* _Task prompt_:
Looking at the listing below, retype exactly the lines starting at the one containing "def SWAP_FRAME (y" and ending at the one containing "def all (y : Nat)", both included, and nothing else.

* _Exercise materials_:
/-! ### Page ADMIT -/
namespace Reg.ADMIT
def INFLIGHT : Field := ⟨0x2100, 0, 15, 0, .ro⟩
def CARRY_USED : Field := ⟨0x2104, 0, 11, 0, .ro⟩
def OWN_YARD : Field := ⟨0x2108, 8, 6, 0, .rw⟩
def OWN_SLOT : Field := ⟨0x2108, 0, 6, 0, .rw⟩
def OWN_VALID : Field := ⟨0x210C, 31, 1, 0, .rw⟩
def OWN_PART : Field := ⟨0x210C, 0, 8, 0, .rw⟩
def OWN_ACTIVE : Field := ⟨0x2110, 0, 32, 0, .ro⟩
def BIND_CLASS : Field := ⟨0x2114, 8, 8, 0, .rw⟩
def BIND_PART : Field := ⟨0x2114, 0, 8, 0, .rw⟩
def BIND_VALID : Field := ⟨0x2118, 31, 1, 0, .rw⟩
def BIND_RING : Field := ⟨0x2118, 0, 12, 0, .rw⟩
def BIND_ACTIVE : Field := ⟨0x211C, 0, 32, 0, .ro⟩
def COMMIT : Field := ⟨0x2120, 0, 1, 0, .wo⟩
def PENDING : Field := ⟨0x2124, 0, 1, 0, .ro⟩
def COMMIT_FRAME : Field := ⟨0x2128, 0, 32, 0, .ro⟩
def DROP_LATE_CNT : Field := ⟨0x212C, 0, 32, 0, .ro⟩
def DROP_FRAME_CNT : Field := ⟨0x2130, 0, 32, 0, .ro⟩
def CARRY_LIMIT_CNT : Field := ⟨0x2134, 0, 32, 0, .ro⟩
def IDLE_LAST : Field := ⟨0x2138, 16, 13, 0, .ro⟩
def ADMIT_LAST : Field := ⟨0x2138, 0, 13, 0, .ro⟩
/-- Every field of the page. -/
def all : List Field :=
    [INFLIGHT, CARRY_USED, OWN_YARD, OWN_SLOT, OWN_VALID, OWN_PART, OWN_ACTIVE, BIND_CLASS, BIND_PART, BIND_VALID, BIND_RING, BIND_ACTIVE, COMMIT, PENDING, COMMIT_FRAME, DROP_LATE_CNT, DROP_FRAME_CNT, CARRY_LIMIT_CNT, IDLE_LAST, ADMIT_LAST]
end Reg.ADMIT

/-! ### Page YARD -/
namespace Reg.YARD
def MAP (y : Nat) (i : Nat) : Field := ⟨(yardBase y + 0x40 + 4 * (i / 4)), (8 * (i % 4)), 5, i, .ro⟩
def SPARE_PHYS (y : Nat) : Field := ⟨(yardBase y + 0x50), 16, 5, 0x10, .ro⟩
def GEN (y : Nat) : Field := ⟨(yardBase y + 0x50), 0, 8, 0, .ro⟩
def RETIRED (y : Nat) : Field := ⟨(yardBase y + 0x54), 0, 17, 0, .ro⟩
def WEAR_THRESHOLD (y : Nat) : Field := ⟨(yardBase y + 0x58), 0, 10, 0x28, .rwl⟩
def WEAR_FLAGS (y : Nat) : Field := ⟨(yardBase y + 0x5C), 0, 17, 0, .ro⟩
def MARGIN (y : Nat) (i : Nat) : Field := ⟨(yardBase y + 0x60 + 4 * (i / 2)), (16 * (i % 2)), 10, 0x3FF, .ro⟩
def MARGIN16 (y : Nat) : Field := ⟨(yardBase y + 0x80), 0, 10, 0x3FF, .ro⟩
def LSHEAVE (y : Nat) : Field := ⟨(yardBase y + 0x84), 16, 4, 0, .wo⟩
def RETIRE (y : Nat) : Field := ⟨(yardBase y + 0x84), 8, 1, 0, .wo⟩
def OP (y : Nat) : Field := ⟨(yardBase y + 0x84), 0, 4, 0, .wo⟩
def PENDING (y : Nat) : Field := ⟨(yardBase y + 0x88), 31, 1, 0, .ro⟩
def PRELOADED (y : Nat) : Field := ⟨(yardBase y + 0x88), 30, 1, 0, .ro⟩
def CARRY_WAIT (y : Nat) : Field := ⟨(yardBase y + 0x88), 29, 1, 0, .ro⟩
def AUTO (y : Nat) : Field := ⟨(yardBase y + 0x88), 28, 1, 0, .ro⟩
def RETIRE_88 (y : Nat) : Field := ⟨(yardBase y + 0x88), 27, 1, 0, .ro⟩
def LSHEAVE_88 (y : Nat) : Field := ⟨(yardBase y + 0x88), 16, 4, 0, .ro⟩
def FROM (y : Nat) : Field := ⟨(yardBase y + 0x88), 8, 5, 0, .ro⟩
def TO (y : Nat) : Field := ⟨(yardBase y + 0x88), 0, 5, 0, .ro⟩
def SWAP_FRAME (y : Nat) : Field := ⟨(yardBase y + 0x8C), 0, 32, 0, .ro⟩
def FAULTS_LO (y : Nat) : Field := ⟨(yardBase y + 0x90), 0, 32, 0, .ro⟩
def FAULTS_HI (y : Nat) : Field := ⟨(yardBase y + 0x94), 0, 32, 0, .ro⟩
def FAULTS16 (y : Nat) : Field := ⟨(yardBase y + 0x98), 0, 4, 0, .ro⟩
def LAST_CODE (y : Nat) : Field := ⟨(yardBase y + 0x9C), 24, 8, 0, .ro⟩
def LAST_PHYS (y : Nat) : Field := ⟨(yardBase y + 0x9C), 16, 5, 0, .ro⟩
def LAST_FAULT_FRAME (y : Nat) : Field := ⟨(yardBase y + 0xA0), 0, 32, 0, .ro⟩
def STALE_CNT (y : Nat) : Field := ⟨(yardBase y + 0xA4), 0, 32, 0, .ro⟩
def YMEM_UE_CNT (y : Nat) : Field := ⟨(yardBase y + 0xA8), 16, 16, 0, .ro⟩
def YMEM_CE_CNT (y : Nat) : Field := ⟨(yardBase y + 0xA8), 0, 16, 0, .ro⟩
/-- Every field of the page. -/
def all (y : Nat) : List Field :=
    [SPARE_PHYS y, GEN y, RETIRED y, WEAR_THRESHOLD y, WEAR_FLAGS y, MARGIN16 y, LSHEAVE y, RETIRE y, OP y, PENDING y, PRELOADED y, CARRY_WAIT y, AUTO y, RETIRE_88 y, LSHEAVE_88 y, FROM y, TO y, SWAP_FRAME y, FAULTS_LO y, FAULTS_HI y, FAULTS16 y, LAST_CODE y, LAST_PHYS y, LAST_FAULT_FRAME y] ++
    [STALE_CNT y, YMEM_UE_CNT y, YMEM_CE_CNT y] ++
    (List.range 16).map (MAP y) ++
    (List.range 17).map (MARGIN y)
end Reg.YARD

* _Result for this exercise_:
def SWAP_FRAME (y : Nat) : Field := ⟨(yardBase y + 0x8C), 0, 32, 0, .ro⟩
def FAULTS_LO (y : Nat) : Field := ⟨(yardBase y + 0x90), 0, 32, 0, .ro⟩
def FAULTS_HI (y : Nat) : Field := ⟨(yardBase y + 0x94), 0, 32, 0, .ro⟩
def FAULTS16 (y : Nat) : Field := ⟨(yardBase y + 0x98), 0, 4, 0, .ro⟩
def LAST_CODE (y : Nat) : Field := ⟨(yardBase y + 0x9C), 24, 8, 0, .ro⟩
def LAST_PHYS (y : Nat) : Field := ⟨(yardBase y + 0x9C), 16, 5, 0, .ro⟩
def LAST_FAULT_FRAME (y : Nat) : Field := ⟨(yardBase y + 0xA0), 0, 32, 0, .ro⟩
def STALE_CNT (y : Nat) : Field := ⟨(yardBase y + 0xA4), 0, 32, 0, .ro⟩
def YMEM_UE_CNT (y : Nat) : Field := ⟨(yardBase y + 0xA8), 16, 16, 0, .ro⟩
def YMEM_CE_CNT (y : Nat) : Field := ⟨(yardBase y + 0xA8), 0, 16, 0, .ro⟩
/-- Every field of the page. -/
def all (y : Nat) : List Field :=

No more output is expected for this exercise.